В России всё обстоит иначе: обратно аналогично. Если в Европе победила тема критицизма, то в России победила (говоря в западноевропейских терминах) тема устремлённой к патристике романтики.
Но как критицизм одержал на западе победу настолько в качестве системы философских понятий, сколько в качестве системы символов, т.е. в качестве теоретически точных формулировок всего стиля западноевропейской культуры, так и русская религиозная мысль одержала в России победу прежде всего в качестве философски точного ознаменования характерных особенностей русской духовной жизни. Сила и правда русской религиозной философии заключается не столько в ней самой как философии, сколько в том, что она теснейшим образом связана со всей русской культурой: и с религиозной трагедией Гоголя, и с религиозным обращением Толстого, и с пророчествами Достоевского. Русское искусство никогда не было, как то уже не раз отмечалось, искусством для искусства, но всегда было или религиозным исканием, или нравственно-общественным служением. Так же обстоит дело и во всех других областях: политическая проповедь русской интеллигенции (о чем речь еще впереди) так же мало руководилась законами чистой политики, как и русское искусство — законами самодовлеющей эстетики.

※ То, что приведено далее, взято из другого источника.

/-- All that an event at the port does: one more request is outstanding, where the core has one to make (R84, R86). -/
theorem transferRequest_cases (s : State) :
    (mayRequest s = true ∧ transferRequest s = { s with port := ⟨s.port.answered, s.port.outstanding + 1⟩ }) ∨
      (mayRequest s = false ∧ transferRequest s = s) := by
  cases h : mayRequest s with
  | true => exact .inl ⟨rfl, by simp [transferRequest, h, Port.issue]⟩
  | false => exact .inr ⟨rfl, by simp [transferRequest, h]⟩

/-- All that a response does: it answers one outstanding request, where there is one (R84, R292). -/
theorem takeResponse_cases (s : State) :
    (0 < s.port.outstanding ∧
        takeResponse s = { s with port := ⟨s.port.answered + 1, s.port.outstanding - 1⟩ }) ∨
      (s.port.outstanding = 0 ∧ takeResponse s = s) := by
  rcases Nat.eq_zero_or_pos s.port.outstanding with h | h
  · exact .inr ⟨h, by simp [takeResponse, Port.answer, h]⟩
  · exact .inl ⟨h, by simp [takeResponse, Port.answer, Nat.ne_of_gt h]⟩

/-- What lets a core transfer a request (R84 to R86). -/
theorem mayRequest_iff (s : State) :
    mayRequest s = true ↔ s.status.busy = true ∧ s.inputs.rst = false ∧ ∃ i, decode s.curCmd = .ok i ∧
      s.port.answered + s.port.outstanding < requestCount s i ∧ s.port.outstanding < requestWindow s i := by
  unfold mayRequest fetchWord
  cases decode s.curCmd <;> simp [and_assoc]

/-- The window never exceeds four requests (R85). -/
theorem requestWindow_le (s : State) (i : Instr) : requestWindow s i ≤ 4 := by
  cases i <;> simp only [requestWindow, xctrLanes] <;> repeat' split
  all_goals omega

/-- The check of `hctr2.init` fails with BLOCK_SIZE alone, where no request has been transferred (R180). -/
theorem initCheck_cases (s : State) :
    (s.port = Port.idle ∧ s.inputs.bcBlockSize ≠ 16 ∧ initCheck s = some .blockSize) ∨
      ((s.port ≠ Port.idle ∨ s.inputs.bcBlockSize = 16) ∧ initCheck s = none) := by
  unfold initCheck
  split
  · rename_i h; exact .inl ⟨h.1, h.2, rfl⟩
  · rename_i h
    refine .inr ⟨?_, rfl⟩
    by_cases hp : s.port = Port.idle
    · exact .inr (by simpa [hp] using h)
    · exact .inl hp

/-- The state of a successful `xctr` with the source bytes `bs`, before its exchanges are recorded. -/
def xctrAfter (rs1 : FReg) (bs : List Byte) (s : State) : State :=
  complete (leaveScratch
    { s with buf := s.buf.writeBytes s.curArg.dst.toNat (xctrBytes (ek s) (s.fr.read rs1) bs) })

@[simp] theorem xctrAfter_fr (rs1 : FReg) (bs : List Byte) (s : State) :
    (xctrAfter rs1 bs s).fr = s.fr := rfl
@[simp] theorem xctrAfter_h (rs1 : FReg) (bs : List Byte) (s : State) :
    (xctrAfter rs1 bs s).h = s.h := rfl
@[simp] theorem xctrAfter_y (rs1 : FReg) (bs : List Byte) (s : State) :
    (xctrAfter rs1 bs s).y = s.y := rfl
@[simp] theorem xctrAfter_l (rs1 : FReg) (bs : List Byte) (s : State) :
    (xctrAfter rs1 bs s).l = s.l := rfl
@[simp] theorem xctrAfter_ready (rs1 : FReg) (bs : List Byte) (s : State) :
    (xctrAfter rs1 bs s).ready = s.ready := rfl
@[simp] theorem xctrAfter_cache (rs1 : FReg) (bs : List Byte) (s : State) :
    (xctrAfter rs1 bs s).cache = s.cache := rfl
@[simp] theorem xctrAfter_buf (rs1 : FReg) (bs : List Byte) (s : State) :
    (xctrAfter rs1 bs s).buf = s.buf.writeBytes s.curArg.dst.toNat (xctrBytes (ek s) (s.fr.read rs1) bs) := rfl
@[simp] theorem xctrAfter_arg (rs1 : FReg) (bs : List Byte) (s : State) :
    (xctrAfter rs1 bs s).arg = s.arg := rfl
@[simp] theorem xctrAfter_irqEn (rs1 : FReg) (bs : List Byte) (s : State) :
    (xctrAfter rs1 bs s).irqEn = s.irqEn := rfl
@[simp] theorem xctrAfter_status (rs1 : FReg) (bs : List Byte) (s : State) :
    (xctrAfter rs1 bs s).status = ⟨false, true, s.status.err, s.status.overrun, .noError, s.status.firstErr⟩ := rfl
@[simp] theorem xctrAfter_curCmd (rs1 : FReg) (bs : List Byte) (s : State) :
    (xctrAfter rs1 bs s).curCmd = s.curCmd := rfl
@[simp] theorem xctrAfter_curArg (rs1 : FReg) (bs : List Byte) (s : State) :
    (xctrAfter rs1 bs s).curArg = s.curArg := rfl
@[simp] theorem xctrAfter_port (rs1 : FReg) (bs : List Byte) (s : State) :
    (xctrAfter rs1 bs s).port = s.port := rfl
@[simp] theorem xctrAfter_bufSel (rs1 : FReg) (bs : List Byte) (s : State) :
    (xctrAfter rs1 bs s).bufSel = s.bufSel := rfl
@[simp] theorem xctrAfter_inputs (rs1 : FReg) (bs : List Byte) (s : State) :
    (xctrAfter rs1 bs s).inputs = s.inputs := rfl
@[simp] theorem xctrAfter_agenda (rs1 : FReg) (bs : List Byte) (s : State) :
    (xctrAfter rs1 bs s).agenda = s.agenda := rfl
@[simp] theorem xctrAfter_busOut (rs1 : FReg) (bs : List Byte) (s : State) :
    (xctrAfter rs1 bs s).busOut = s.busOut := rfl
@[simp] theorem xctrAfter_bcLog (rs1 : FReg) (bs : List Byte) (s : State) :
    (xctrAfter rs1 bs s).bcLog = s.bcLog := rfl

/-- All that `xctr` can do: an error, a fault at an unwritten source byte, or its exchanges (R224). -/
theorem execXctr_cases (rs1 : FReg) (s : State) :
    (∃ c, xctrCheck s = some c ∧ execXctr rs1 s = .next (raiseError c s)) ∨
      (xctrCheck s = none ∧ ∃ e, (s.curArg.src.toNat ≤ e ∧ e < s.curArg.src.toNat + s.curArg.len.toNat) ∧
        s.buf.read e = none ∧ execXctr rs1 s = .fault (.unwrittenRead e)) ∨
      (xctrCheck s = none ∧ ∃ bs, bs.length = s.curArg.len.toNat ∧ BytesAt s.buf s.curArg.src.toNat bs ∧
        execXctr rs1 s =
          exchange (keystreamLog (ek s) (s.fr.read rs1) bs.length) s (xctrAfter rs1 bs s)) := by
  cases hc : xctrCheck s with
  | some c => exact .inl ⟨c, rfl, by simp [execXctr, hc]⟩
  | none =>
    have hx : execXctr rs1 s = readBuf s s.curArg.src s.curArg.len fun bs =>
        exchange (keystreamLog (ek s) (s.fr.read rs1) bs.length) s (xctrAfter rs1 bs s) := by
      simp only [execXctr, hc, xctrAfter]
    refine .inr ?_
    rcases readBuf_cases s s.curArg.src s.curArg.len fun bs =>
      exchange (keystreamLog (ek s) (s.fr.read rs1) bs.length) s (xctrAfter rs1 bs s) with
      ⟨bs, hl, hat, h⟩ | ⟨e, hr, hn, h⟩
    · exact .inr ⟨rfl, bs, hl, hat, hx.trans h⟩
    · exact .inl ⟨rfl, e, hr, hn, hx.trans h⟩

/-- What the nine steps give in direction `dir` for the source `p` and the tweak `t`, from the cache as the command
leaves it. -/
def hctr2Of (dir : BcDir) (p t : List Byte) (s : State) : Hctr2Out :=
  hctr2Core (ek s) (dk s) dir s.h s.l
    ((cacheState s.cache s.h s.curArg.tlen).snap (alignBit (p.length - 16))) p t

/-- The state of a successful cipher command, before its exchanges are recorded. -/
def hctr2After (dir : BcDir) (p t : List Byte) (s : State) : State :=
  complete (leaveScratch
    { s with
      y := (hctr2Of dir p t s).y
      cache := cacheState s.cache s.h s.curArg.tlen
      buf := s.buf.writeBytes s.curArg.dst.toNat (hctr2Of dir p t s).bytes })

В связи со всем этим и русская философия никогда не была чистою, т.е. отвлечённою мыслью, а всегда лишь мыслью, углублённою жизнью. С этим характером русской философии связано и то почему типичною формою её выражения редко являлись толстые, заботливо и обстоятельно на главы и параграфы разграфлённые книги и так часто письма, отрывки, наброски и статьи лично-исповедального и общественно-полемического характера. В противоположность немецкой философии 19-го века, русская мысль представляет собою не цикл замкнутых систем, а цепь вот уже целое столетие не прерывающихся разговоров, причем разговоров в сущности всё на одну и ту же тему.
Сказанного, думается, достаточно, чтобы убедиться в том, что анализ русской философии, её темы и её формы вполне подтверждают ту характеристику души России, к которой неизбежно приводит внимательный взор в душу русского пейзажа и русского хозяйства. Как стиль русской равнины и русского отношения к земле, так и стиль русского философствования явно свидетельствуют о том, что религиозная тема России роковым образом связывается в России со своеобразным тяготением к бесформенности — с каким-то специфически русским формоборчеством. Есть нечто в русской душе (нечто очень глубокое и очень правдивое), что затрудняет всякий переход религиозной жизни в религиозную культуру и тем тесно связывает русскую религиозность с некультурностью России. Нельзя, конечно, говорить ни об убожестве, ни о варварстве русской философии, но нечто аналогичное убожеству русского пейзажа и варварству русского хозяйства в русской философии всё же есть. Эта аналогия, думается мне, заключается в отрицательном отношении к началу формы и дифференциации. В специфически русской религиозной философии есть та же самая неряшливость, что и в русском земельном хозяйствовании. Отсутствию сельскохозяйственных машин соответствует отрицание методов и преемственно усовершенствуемых навыков мысли.